Carrot Cake Muffins

Ingredients:

  • 3 eggs
  • 140g Greek yoghurt
  • 110g maple syrup
  • 60ml milk
  • 1 teaspoon of vanilla extract
  • 2 carrots, grated
  • 170g whole wheat flour
  • 1 3/4 teaspoons baking powder
  • 1 1/2 teaspoons of ground cinnamon
  • 225g light cream cheese*
  • 55g maple syrup*
  • 1 teaspoon of vanilla extract*

*For the frosting

 

Instructions:

  1. Preheat the oven to gas mark 6.
  2. In a large bowl, whisk together the eggs until light and fluffy, then add the Greek yoghurt and whisk until smooth.
  3. Add the maple syrup, milk and vanilla extract, beat until smooth.

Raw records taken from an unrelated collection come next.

-- ==== Sys2Proof/Machine/Dispatch.lean ====
section
/-! DEFINITION. The dispatch: one arm per constructor of Instr, one direct call of its meaning. -/

namespace Sys2Proof.Machine

def exec (i : Instr) (s : State) : Host.Outcome State Fault Refusal :=
  match i with
  | .rd8DmaBadaccess a => Sys2Proof.Machine.execRd8DmaBadaccess a s
  | .rd16DmaBadaccess a => Sys2Proof.Machine.execRd16DmaBadaccess a s
  | .rd64DmaBadaccess a => Sys2Proof.Machine.execRd64DmaBadaccess a s
  | .rd32DmaBadaccess a => Sys2Proof.Machine.execRd32DmaBadaccess a s
  | .wr8DmaBadaccess a v => Sys2Proof.Machine.execWr8DmaBadaccess a v s
  | .wr16DmaBadaccess a v => Sys2Proof.Machine.execWr16DmaBadaccess a v s
  | .wr64DmaBadaccess a v => Sys2Proof.Machine.execWr64DmaBadaccess a v s
  | .wr32DmaBadaccess a v => Sys2Proof.Machine.execWr32DmaBadaccess a v s
  | .rd32ChAddr c => Sys2Proof.Machine.execRd32ChAddr c s
  | .wr32ChAddr c v => Sys2Proof.Machine.execWr32ChAddr c v s
  | .rd32ChBcr c => Sys2Proof.Machine.execRd32ChBcr c s
  | .wr32ChBcr c v => Sys2Proof.Machine.execWr32ChBcr c v s
  | .rd32ChCtrl c => Sys2Proof.Machine.execRd32ChCtrl c s
  | .wr32ChCtrl c v => Sys2Proof.Machine.execWr32ChCtrl c v s
  | .rd32DmaReservedSlot c => Sys2Proof.Machine.execRd32DmaReservedSlot c s
  | .wr32DmaReservedSlot c v => Sys2Proof.Machine.execWr32DmaReservedSlot c v s
  | .rd32Dpcr => Sys2Proof.Machine.execRd32Dpcr s
  | .wr32Dpcr v => Sys2Proof.Machine.execWr32Dpcr v s
  | .rd32Dicr => Sys2Proof.Machine.execRd32Dicr s
  | .wr32Dicr v => Sys2Proof.Machine.execWr32Dicr v s
  | .rd32Dpcr2 => Sys2Proof.Machine.execRd32Dpcr2 s
  | .wr32Dpcr2 v => Sys2Proof.Machine.execWr32Dpcr2 v s
  | .rd32Dicr2 => Sys2Proof.Machine.execRd32Dicr2 s
  | .wr32Dicr2 v => Sys2Proof.Machine.execWr32Dicr2 v s
  | .rd32DmaReservedHigh a => Sys2Proof.Machine.execRd32DmaReservedHigh a s
  | .wr32DmaReservedHigh a v => Sys2Proof.Machine.execWr32DmaReservedHigh a v s
  | .rd8Ram a => Sys2Proof.Machine.execRd8Ram a s
  | .rd16Ram a => Sys2Proof.Machine.execRd16Ram a s
  | .rd32Ram a => Sys2Proof.Machine.execRd32Ram a s
  | .rd64Ram a => Sys2Proof.Machine.execRd64Ram a s
  | .wr8Ram a v => Sys2Proof.Machine.execWr8Ram a v s
  | .wr16Ram a v => Sys2Proof.Machine.execWr16Ram a v s
  | .wr32Ram a v => Sys2Proof.Machine.execWr32Ram a v s
  | .wr64Ram a v => Sys2Proof.Machine.execWr64Ram a v s
  | .rd8Cram a => Sys2Proof.Machine.execRd8Cram a s
  | .rd16Cram a => Sys2Proof.Machine.execRd16Cram a s
  | .rd32Cram a => Sys2Proof.Machine.execRd32Cram a s
  | .rd64Cram a => Sys2Proof.Machine.execRd64Cram a s
  | .wr8Cram a v => Sys2Proof.Machine.execWr8Cram a v s
  | .wr16Cram a v => Sys2Proof.Machine.execWr16Cram a v s
  | .wr32Cram a v => Sys2Proof.Machine.execWr32Cram a v s
  | .wr64Cram a v => Sys2Proof.Machine.execWr64Cram a v s
  | .rd8Dev a => Sys2Proof.Machine.execRd8Dev a s
  | .rd16Dev a => Sys2Proof.Machine.execRd16Dev a s
  | .rd32Dev a => Sys2Proof.Machine.execRd32Dev a s
  | .rd64Dev a => Sys2Proof.Machine.execRd64Dev a s
  | .wr8Dev a v => Sys2Proof.Machine.execWr8Dev a v s
  | .wr16Dev a v => Sys2Proof.Machine.execWr16Dev a v s
  | .wr32Dev a v => Sys2Proof.Machine.execWr32Dev a v s
  | .wr64Dev a v => Sys2Proof.Machine.execWr64Dev a v s
  | .rd8Unmapped a => Sys2Proof.Machine.execRd8Unmapped a s
  | .rd16Unmapped a => Sys2Proof.Machine.execRd16Unmapped a s
  | .rd32Unmapped a => Sys2Proof.Machine.execRd32Unmapped a s
  | .rd64Unmapped a => Sys2Proof.Machine.execRd64Unmapped a s
  | .wr8Unmapped a v => Sys2Proof.Machine.execWr8Unmapped a v s
  | .wr16Unmapped a v => Sys2Proof.Machine.execWr16Unmapped a v s
  | .wr32Unmapped a v => Sys2Proof.Machine.execWr32Unmapped a v s
  | .wr64Unmapped a v => Sys2Proof.Machine.execWr64Unmapped a v s
  | .tick => Sys2Proof.Machine.execTick s
  | .reset => Sys2Proof.Machine.execReset s
  | .intack => Sys2Proof.Machine.execIntack s
  | .unitBurst c dir => Sys2Proof.Machine.execUnitBurst c dir s
  | .unitBlock c dir => Sys2Proof.Machine.execUnitBlock c dir s
  | .unitList c dir => Sys2Proof.Machine.execUnitList c dir s
  | .unitReserved c dir => Sys2Proof.Machine.execUnitReserved c dir s
  | .tagLast c len => Sys2Proof.Machine.execTagLast c len s
  | .tagLink c len next => Sys2Proof.Machine.execTagLink c len next s

end Sys2Proof.Machine
end

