-- ==== Sys2Proof/Machine/Inspect.lean ====
section
/-! DEFINITION. The inspector of R48: a read of any element of R13 between two operations. -/

namespace Sys2Proof.Machine

/-- The elements of R13. -/
inductive Element where
  | addr (c : ChannelIx)
  | bcr (c : ChannelIx)
  | ctrl (c : ChannelIx)
  | prio (c : ChannelIx)
  | en (c : ChannelIx)
  | ie (c : ChannelIx)
  | iflag (c : ChannelIx)
  | mie
  | pending
  | memory (b : Bank) (o : Nat)
deriving DecidableEq, Repr

/-- The element's current value, as an unsigned number. It is a function of the state: it "changes nothing", "returns no
status and emits no event" (R48). -/
def inspect (s : State) : Element → Nat
  | .addr c => s.ch[c].addr.toNat
  | .bcr c => s.ch[c].bcr.toNat
  | .ctrl c => s.ch[c].ctrl.toNat
  | .prio c => s.prio[c].toNat
  | .en c => s.en[c].toNat
  | .ie c => s.ie[c].toNat
  | .iflag c => s.iflag[c].toNat
  | .mie => s.mie.toNat
  | .pending => s.pending.toNat
  | .memory b o => (s.byteAt b o).toNat

end Sys2Proof.Machine
end

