/-- R136, R26: RESET sets every register, flag, enable and priority of every channel, `mie` and `isink.pending` to 0, draws
every byte of both memories anew (each byte is then the free byte of that reset, log entry 4), and emits no event: the history
gains only the fall of `irq_out`, if it was high (R23, in the model's form of log entry 15). The
power-on state is a state after one RESET: State.reset has the same values. That RESET keeps the draws taken (log entry 3), the
schedule (log entry 5) and the bytes fixed for the device ports (log entry 8), which are the model's own fields, is the model's
choice. -/
def Obligations.ResetZeroesRegistersAndRedrawsMemory : Prop :=
  (∀ s : State, ∃ t, exec .reset s = .next t ∧ s.memDraw < t.memDraw ∧
    t.events = (if s.pending = true then [.irqOut false] else []) ++ s.events ∧
    t.cfg = s.cfg ∧ t.schedule = s.schedule ∧ t.devInput = s.devInput ∧ t.draws = s.draws) ∧
  ∀ s t : State, (t = State.reset ∨ exec .reset s = .next t) →
    (∀ c : ChannelIx, t.ch[c] = ⟨0#32, 0#32, 0#32⟩ ∧ t.prio[c] = 0#3 ∧ t.en[c] = false ∧ t.ie[c] = false ∧
      t.iflag[c] = false) ∧
    t.mie = false ∧ t.pending = false ∧ ∀ (b : Bank) (o : Nat), t.byteAt b o = Config.freeByte t.memDraw b o

/-- R137: after reset the block is inert: for every number of ticks nothing changes but that nothing is answered, every DMA
register reads 0, `irq_out` is low. Of the state after reset and of the state any RESET leaves. -/
def Obligations.AfterResetTheBlockIsInert : Prop :=
  ∀ s t : State, (t = State.reset ∨ exec .reset s = .next t) →
    (∀ k, ∃ u, runTicks k t = .next u ∧ u = { t with answer := u.answer }) ∧
    (∀ i ∈ [Instr.rd32Dpcr, .rd32Dpcr2, .rd32Dicr, .rd32Dicr2],
      ∃ u, exec i t = .next u ∧ u.answer = some (.read .ok (.b32 0#32))) ∧
    (∀ c : ChannelIx, ∀ i ∈ [Instr.rd32ChAddr c, .rd32ChBcr c, .rd32ChCtrl c],
      ∃ u, exec i t = .next u ∧ u.answer = some (.read .ok (.b32 0#32))) ∧
    irqOut t = false

/-! ## Rules of the whole block -/

/-- The invariant holds right after reset. -/
def Obligations.ResetMeetsTheInvariant : Prop := State.reset.Inv

/-- Every step keeps the invariant: the configuration stays well formed, each memory stays in its canonical form and lists
only bytes of its own region, and the newest level of `irq_out` in the history is its level (R23, R119; that the history holds
changes of the level is the model's choice, log entry 15). -/
def Obligations.StepKeepsTheInvariant : Prop :=
  ∀ s t : State, s.Inv → step s = .next t → t.Inv
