-- ==== Sys2Proof/Tests/Slice0.lean ====
section
/-! SUPPORT. Tests of this model: ill-formed terms, records written out from the spec's encodings, single steps from the
spec's worked examples, and a witness for the hypotheses of each statement. Expected values are the spec's own. -/

set_option maxRecDepth 20000

namespace Sys2Proof.Tests

open Sys2Proof.Machine

/-! ## Well-formedness: a term for each check that it refuses -/

/-- R97, R98: a 32-bit access at a 4-aligned address is no BADACCESS; a byte outside the window is none. -/
theorem test_wf_bad_access :
    WellFormed Config.vectorDefault (.rd32DmaBadaccess 0x1F801104#32) = false ∧
    WellFormed Config.vectorDefault (.rd8DmaBadaccess 0x1F801200#32) = false ∧
    WellFormed Config.vectorDefault (.wr64DmaBadaccess 0x1F8011FC#32 0#64) = false ∧
    WellFormed Config.vectorDefault (.wr32DmaBadaccess 0x1F801001#32 0#32) = true := by
  decide

/-- R95, R96: below `0x110`, misaligned, or past the window is no RESERVED.HIGH. -/
theorem test_wf_reserved_high :
    WellFormed Config.vectorDefault (.rd32DmaReservedHigh 0x1F80110C#32) = false ∧
    WellFormed Config.vectorDefault (.rd32DmaReservedHigh 0x1F801112#32) = false ∧
    WellFormed Config.vectorDefault (.wr32DmaReservedHigh 0x1F801200#32 0#32) = false ∧
    WellFormed Config.vectorDefault (.wr32DmaReservedHigh 0x1F8011FC#32 0#32) = true := by
  decide

/-- R33: an access is not of a region it leaves by one byte. -/
theorem test_wf_region :
    WellFormed Config.vectorDefault (.rd16Ram 0x001FFFFF#32) = false ∧
    WellFormed Config.vectorDefault (.wr64Cram 0x1C1FFFF9#32 0#64) = false ∧
    WellFormed Config.vectorDefault (.rd32Dev 0x1F800FFE#32) = false ∧
    WellFormed Config.vectorDefault (.wr8Unmapped 0x001FFFFF#32 0#8) = false := by
  decide

/-- R62: the terminator is no link. -/
theorem test_wf_tag_link : WellFormed Config.vectorDefault (.tagLink 2 1 0xFFFFFF#24) = false := by decide

/-- R7: overlapping regions, a region past `0xFFFF_FFFF`, an empty region, a window base that is no multiple of `0x200`. -/
theorem test_wf_config :
    Config.wf { Config.vectorDefault with cramBase := 0x001FFFFF#32 } = false ∧
    Config.wf { Config.vectorDefault with devBase := 0xFFFFF001#32 } = false ∧
    Config.wf { Config.vectorDefault with ramSize := 0 } = false ∧
    Config.wf { Config.vectorDefault with dmaBase := 0x1F801100#32 } = false := by
  decide

/-! ## Decoding: every constructor, by a record written out -/

/-- R97, R98: the eight rows of rejected widths and alignments; a byte of DICR, a halfword of CH2_CTRL, a word at an
odd address, eight bytes at the end of the window. -/
theorem test_decode_bad_access :
    decode Config.vectorDefault [0x04, 0x11, 0x80, 0x1F, 0x00] = .ok (.rd8DmaBadaccess 0x1F801104#32) ∧
    decode Config.vectorDefault [0x28, 0x10, 0x80, 0x1F, 0x02] = .ok (.rd16DmaBadaccess 0x1F801028#32) ∧
    decode Config.vectorDefault [0x01, 0x10, 0x80, 0x1F, 0x04] = .ok (.rd32DmaBadaccess 0x1F801001#32) ∧
    decode Config.vectorDefault [0xF8, 0x11, 0x80, 0x1F, 0x06] = .ok (.rd64DmaBadaccess 0x1F8011F8#32) ∧
    decode Config.vectorDefault [0x04, 0x11, 0x80, 0x1F, 0x01, 0x5A] = .ok (.wr8DmaBadaccess 0x1F801104#32 0x5A#8) ∧
    decode Config.vectorDefault [0x28, 0x10, 0x80, 0x1F, 0x03, 0xEF, 0xBE] = .ok (.wr16DmaBadaccess 0x1F801028#32 0xBEEF#16) ∧
    decode Config.vectorDefault [0x01, 0x10, 0x80, 0x1F, 0x05, 0x11, 0x22, 0x33, 0x44] = .ok (.wr32DmaBadaccess 0x1F801001#32 0x44332211#32) ∧
    decode Config.vectorDefault [0xF8, 0x11, 0x80, 0x1F, 0x07, 0x01, 0x02, 0x03, 0x04, 0x05, 0x06, 0x07, 0x08] = .ok (.wr64DmaBadaccess 0x1F8011F8#32 0x0807060504030201#64) := by
  decide

/-- R54, R81 to R86, R95, R96: the channel registers at `DMA_BASE + 0x10*c`, for channels 2, 15 and 0. -/
theorem test_decode_channel_registers :
    decode Config.vectorDefault [0x20, 0x10, 0x80, 0x1F, 0x04] = .ok (.rd32ChAddr 2) ∧
    decode Config.vectorDefault [0xF0, 0x10, 0x80, 0x1F, 0x05, 0xFC, 0xFF, 0xFF, 0xFF] = .ok (.wr32ChAddr 15 0xFFFFFFFC#32) ∧
    decode Config.vectorDefault [0x24, 0x10, 0x80, 0x1F, 0x04] = .ok (.rd32ChBcr 2) ∧
    decode Config.vectorDefault [0x24, 0x10, 0x80, 0x1F, 0x05, 0x04, 0x00, 0x04, 0x00] = .ok (.wr32ChBcr 2 0x00040004#32) ∧
    decode Config.vectorDefault [0xF8, 0x10, 0x80, 0x1F, 0x04] = .ok (.rd32ChCtrl 15) ∧
    decode Config.vectorDefault [0x28, 0x10, 0x80, 0x1F, 0x05, 0x00, 0x00, 0x00, 0x01] = .ok (.wr32ChCtrl 2 0x01000000#32) ∧
    decode Config.vectorDefault [0x0C, 0x10, 0x80, 0x1F, 0x04] = .ok (.rd32DmaReservedSlot 0) ∧
    decode Config.vectorDefault [0xFC, 0x10, 0x80, 0x1F, 0x05, 0x78, 0x56, 0x34, 0x12] = .ok (.wr32DmaReservedSlot 15 0x12345678#32) := by
  decide

/-- R54, R87 to R96: the packed registers and both ends of the reserved range. -/
theorem test_decode_packed_registers :
    decode Config.vectorDefault [0x00, 0x11, 0x80, 0x1F, 0x04] = .ok .rd32Dpcr ∧
    decode Config.vectorDefault [0x00, 0x11, 0x80, 0x1F, 0x05, 0x00, 0x09, 0x00, 0x00] = .ok (.wr32Dpcr 0x00000900#32) ∧
    decode Config.vectorDefault [0x04, 0x11, 0x80, 0x1F, 0x04] = .ok .rd32Dicr ∧
    decode Config.vectorDefault [0x04, 0x11, 0x80, 0x1F, 0x05, 0x00, 0x80, 0x04, 0x04] = .ok (.wr32Dicr 0x04048000#32) ∧
    decode Config.vectorDefault [0x08, 0x11, 0x80, 0x1F, 0x04] = .ok .rd32Dpcr2 ∧
    decode Config.vectorDefault [0x08, 0x11, 0x80, 0x1F, 0x05, 0x09, 0x00, 0x00, 0x00] = .ok (.wr32Dpcr2 0x00000009#32) ∧
    decode Config.vectorDefault [0x0C, 0x11, 0x80, 0x1F, 0x04] = .ok .rd32Dicr2 ∧
    decode Config.vectorDefault [0x0C, 0x11, 0x80, 0x1F, 0x05, 0x00, 0x00, 0x00, 0xFF] = .ok (.wr32Dicr2 0xFF000000#32) ∧
    decode Config.vectorDefault [0x10, 0x11, 0x80, 0x1F, 0x04] = .ok (.rd32DmaReservedHigh 0x1F801110#32) ∧
    decode Config.vectorDefault [0xFC, 0x11, 0x80, 0x1F, 0x05, 0x78, 0x56, 0x34, 0x12] = .ok (.wr32DmaReservedHigh 0x1F8011FC#32 0x12345678#32) := by
  decide

/-- R71, R72: RAM, an access of each width whose last byte is the last byte of RAM, and one at its start. -/
theorem test_decode_ram :
    decode Config.vectorDefault [0xFF, 0xFF, 0x1F, 0x00, 0x00] = .ok (.rd8Ram 0x001FFFFF#32) ∧
    decode Config.vectorDefault [0xFE, 0xFF, 0x1F, 0x00, 0x02] = .ok (.rd16Ram 0x001FFFFE#32) ∧
    decode Config.vectorDefault [0x00, 0x00, 0x00, 0x00, 0x04] = .ok (.rd32Ram 0x00000000#32) ∧
    decode Config.vectorDefault [0xF8, 0xFF, 0x1F, 0x00, 0x06] = .ok (.rd64Ram 0x001FFFF8#32) ∧
    decode Config.vectorDefault [0xFF, 0xFF, 0x1F, 0x00, 0x01, 0x5A] = .ok (.wr8Ram 0x001FFFFF#32 0x5A#8) ∧
    decode Config.vectorDefault [0xFE, 0xFF, 0x1F, 0x00, 0x03, 0xEF, 0xBE] = .ok (.wr16Ram 0x001FFFFE#32 0xBEEF#16) ∧
    decode Config.vectorDefault [0x00, 0x00, 0x00, 0x00, 0x05, 0x11, 0x22, 0x33, 0x44] = .ok (.wr32Ram 0x00000000#32 0x44332211#32) ∧
    decode Config.vectorDefault [0xF8, 0xFF, 0x1F, 0x00, 0x07, 0x01, 0x02, 0x03, 0x04, 0x05, 0x06, 0x07, 0x08] = .ok (.wr64Ram 0x001FFFF8#32 0x0807060504030201#64) := by
  decide

/-- R73, R74: CRAM, from its first byte to its last. -/
theorem test_decode_cram :
    decode Config.vectorDefault [0xFF, 0xFF, 0x1F, 0x1C, 0x00] = .ok (.rd8Cram 0x1C1FFFFF#32) ∧
    decode Config.vectorDefault [0x01, 0x00, 0x00, 0x1C, 0x02] = .ok (.rd16Cram 0x1C000001#32) ∧
    decode Config.vectorDefault [0xFC, 0xFF, 0x1F, 0x1C, 0x04] = .ok (.rd32Cram 0x1C1FFFFC#32) ∧
    decode Config.vectorDefault [0x00, 0x00, 0x00, 0x1C, 0x06] = .ok (.rd64Cram 0x1C000000#32) ∧
    decode Config.vectorDefault [0xFF, 0xFF, 0x1F, 0x1C, 0x01, 0x5A] = .ok (.wr8Cram 0x1C1FFFFF#32 0x5A#8) ∧
    decode Config.vectorDefault [0x01, 0x00, 0x00, 0x1C, 0x03, 0xEF, 0xBE] = .ok (.wr16Cram 0x1C000001#32 0xBEEF#16) ∧
    decode Config.vectorDefault [0xFC, 0xFF, 0x1F, 0x1C, 0x05, 0x11, 0x22, 0x33, 0x44] = .ok (.wr32Cram 0x1C1FFFFC#32 0x44332211#32) ∧
    decode Config.vectorDefault [0x00, 0x00, 0x00, 0x1C, 0x07, 0x01, 0x02, 0x03, 0x04, 0x05, 0x06, 0x07, 0x08] = .ok (.wr64Cram 0x1C000000#32 0x0807060504030201#64) := by
  decide

/-- R75, R76: DEV; a word at its end. -/
theorem test_decode_dev :
    decode Config.vectorDefault [0x40, 0x00, 0x80, 0x1F, 0x00] = .ok (.rd8Dev 0x1F800040#32) ∧
    decode Config.vectorDefault [0xFE, 0x0F, 0x80, 0x1F, 0x02] = .ok (.rd16Dev 0x1F800FFE#32) ∧
    decode Config.vectorDefault [0xFC, 0x0F, 0x80, 0x1F, 0x04] = .ok (.rd32Dev 0x1F800FFC#32) ∧
    decode Config.vectorDefault [0x00, 0x00, 0x80, 0x1F, 0x06] = .ok (.rd64Dev 0x1F800000#32) ∧
    decode Config.vectorDefault [0x40, 0x00, 0x80, 0x1F, 0x01, 0x5A] = .ok (.wr8Dev 0x1F800040#32 0x5A#8) ∧
    decode Config.vectorDefault [0xFE, 0x0F, 0x80, 0x1F, 0x03, 0xEF, 0xBE] = .ok (.wr16Dev 0x1F800FFE#32 0xBEEF#16) ∧
    decode Config.vectorDefault [0xFC, 0x0F, 0x80, 0x1F, 0x05, 0x11, 0x22, 0x33, 0x44] = .ok (.wr32Dev 0x1F800FFC#32 0x44332211#32) ∧
    decode Config.vectorDefault [0x00, 0x00, 0x80, 0x1F, 0x07, 0x01, 0x02, 0x03, 0x04, 0x05, 0x06, 0x07, 0x08] = .ok (.wr64Dev 0x1F800000#32 0x0807060504030201#64) := by
  decide

/-- R77, R78: no region; one byte past RAM, across the end of CRAM, across DEV and the DMA window, and past the end of
RAM by four bytes. -/
theorem test_decode_unmapped :
    decode Config.vectorDefault [0x00, 0x00, 0x20, 0x00, 0x00] = .ok (.rd8Unmapped 0x00200000#32) ∧
    decode Config.vectorDefault [0xFF, 0xFF, 0x1F, 0x1C, 0x02] = .ok (.rd16Unmapped 0x1C1FFFFF#32) ∧
    decode Config.vectorDefault [0xFE, 0x0F, 0x80, 0x1F, 0x04] = .ok (.rd32Unmapped 0x1F800FFE#32) ∧
    decode Config.vectorDefault [0xFC, 0xFF, 0x1F, 0x00, 0x06] = .ok (.rd64Unmapped 0x001FFFFC#32) ∧
    decode Config.vectorDefault [0x00, 0x00, 0x20, 0x00, 0x01, 0x5A] = .ok (.wr8Unmapped 0x00200000#32 0x5A#8) ∧
    decode Config.vectorDefault [0xFF, 0xFF, 0x1F, 0x1C, 0x03, 0xEF, 0xBE] = .ok (.wr16Unmapped 0x1C1FFFFF#32 0xBEEF#16) ∧
    decode Config.vectorDefault [0xFE, 0x0F, 0x80, 0x1F, 0x05, 0x11, 0x22, 0x33, 0x44] = .ok (.wr32Unmapped 0x1F800FFE#32 0x44332211#32) ∧
    decode Config.vectorDefault [0xFC, 0xFF, 0x1F, 0x00, 0x07, 0x01, 0x02, 0x03, 0x04, 0x05, 0x06, 0x07, 0x08] = .ok (.wr64Unmapped 0x001FFFFC#32 0x0807060504030201#64) := by
  decide

/-- R33: bytes past `0xFFFF_FFFF` do not wrap into RAM, and an access that leaves the DMA window is unmapped. -/
theorem test_decode_no_wrap :
    decode Config.vectorDefault [0xFE, 0xFF, 0xFF, 0xFF, 0x04] = .ok (.rd32Unmapped 0xFFFFFFFE#32) ∧
    decode Config.vectorDefault [0xFE, 0x11, 0x80, 0x1F, 0x04] = .ok (.rd32Unmapped 0x1F8011FE#32) ∧
    decode Config.vectorDefault [0xFF, 0xFF, 0xFF, 0x1B, 0x00] = .ok (.rd8Unmapped 0x1BFFFFFF#32) := by
  decide

/-- R51: the three PORT operations (numbers 0, 1, 2 of the packing, log entry 6). -/
theorem test_decode_port :
    decode Config.vectorDefault [0x00, 0x00, 0x00, 0x00, 0x08] = .ok .tick ∧
    decode Config.vectorDefault [0x01, 0x00, 0x00, 0x00, 0x08] = .ok .reset ∧
    decode Config.vectorDefault [0x02, 0x00, 0x00, 0x00, 0x08] = .ok .intack := by
  decide

/-- R59, R63: the composed control words of R59 select their unit and direction; the busy bit and the unknown bits
select nothing. -/
theorem test_decode_unit :
    decode Config.vectorDefault [0x00, 0x00, 0x00, 0x01, 0x10, 0x02] = .ok (.unitBurst 2 .fromDevice) ∧
    decode Config.vectorDefault [0x01, 0x02, 0x00, 0x01, 0x10, 0x0F] = .ok (.unitBlock 15 .toDevice) ∧
    decode Config.vectorDefault [0x01, 0x04, 0x00, 0x01, 0x10, 0x00] = .ok (.unitList 0 .toDevice) ∧
    decode Config.vectorDefault [0x00, 0x06, 0x00, 0x01, 0x10, 0x05] = .ok (.unitReserved 5 .fromDevice) ∧
    decode Config.vectorDefault [0x01, 0x02, 0x00, 0x00, 0x10, 0x07] = .ok (.unitBlock 7 .toDevice) ∧
    decode Config.vectorDefault [0xFE, 0xF9, 0xFF, 0xFE, 0x10, 0x07] = .ok (.unitBurst 7 .fromDevice) := by
  decide

/-- R62: only `0xFF_FFFF` terminates; `0x80_0000` is an ordinary address. -/
theorem test_decode_tag :
    decode Config.vectorDefault [0xFF, 0xFF, 0xFF, 0x01, 0x18, 0x02] = .ok (.tagLast 2 0x01) ∧
    decode Config.vectorDefault [0x00, 0x20, 0x00, 0x02, 0x18, 0x02] = .ok (.tagLink 2 0x02 0x002000) ∧
    decode Config.vectorDefault [0x00, 0x00, 0x80, 0x00, 0x18, 0x0F] = .ok (.tagLink 15 0x00 0x800000) := by
  decide

/-- Records that are no operation are rejected by name (log entry 6). -/
theorem test_decode_rejects :
    decode Config.vectorDefault [0x00, 0x00, 0x00, 0x00] = .error .truncated ∧
    decode Config.vectorDefault [0x00, 0x11, 0x80, 0x1F, 0x05, 0x00] = .error .truncated ∧
    decode Config.vectorDefault [0x00, 0x00, 0x00, 0x00, 0x00, 0x00] = .error .trailingBytes ∧
    decode Config.vectorDefault [0x00, 0x00, 0x00, 0x00, 0x20] = .error .unknownFormat ∧
    decode Config.vectorDefault [0x00, 0x00, 0x00, 0x00, 0x09] = .error .reservedHeaderBits ∧
    decode Config.vectorDefault [0x03, 0x00, 0x00, 0x00, 0x08] = .error .unknownPort ∧
    decode Config.vectorDefault [0x00, 0x02, 0x00, 0x01, 0x10, 0x10] = .error .channelOutOfRange := by
  decide

/-! ## Single steps -/

/-- The state after reset with the bytes `bytes` in RAM from address `a`. -/
def ramFrom (a : Nat) (bytes : List Byte) : State := State.reset.storeBytes .ram a bytes

/-- The state with channel `c` holding the three registers, at priority `p`, enabled. -/
def channelSet (s : State) (c : ChannelIx) (addr bcr ctrl : Word) (p : BitVec 3) : State :=
  { s with ch := s.ch.set c { addr := addr, bcr := bcr, ctrl := ctrl }, prio := s.prio.set c p, en := s.en.set c true }

/-- The outcome is a next state that passes the check. -/
def passes (o : Host.Outcome State Fault Refusal) (check : State → Bool) : Bool :=
  match o with
  | .next t => check t
  | .fault _ => false
  | .refused _ => false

Next, add the carrots, flour, baking powder and cinnamon and fold together
  4. Portion out the mixture into 12 muffins cups and bake for 20 minutes until they are set.
  5. Meanwhile, prepare the frosting by beating the cream cheese in a small bowl until smooth. Then add the maple syrup and vanilla extract and beat until combined.
  6. Allow the cakes to cool, then top them evenly with the frosting.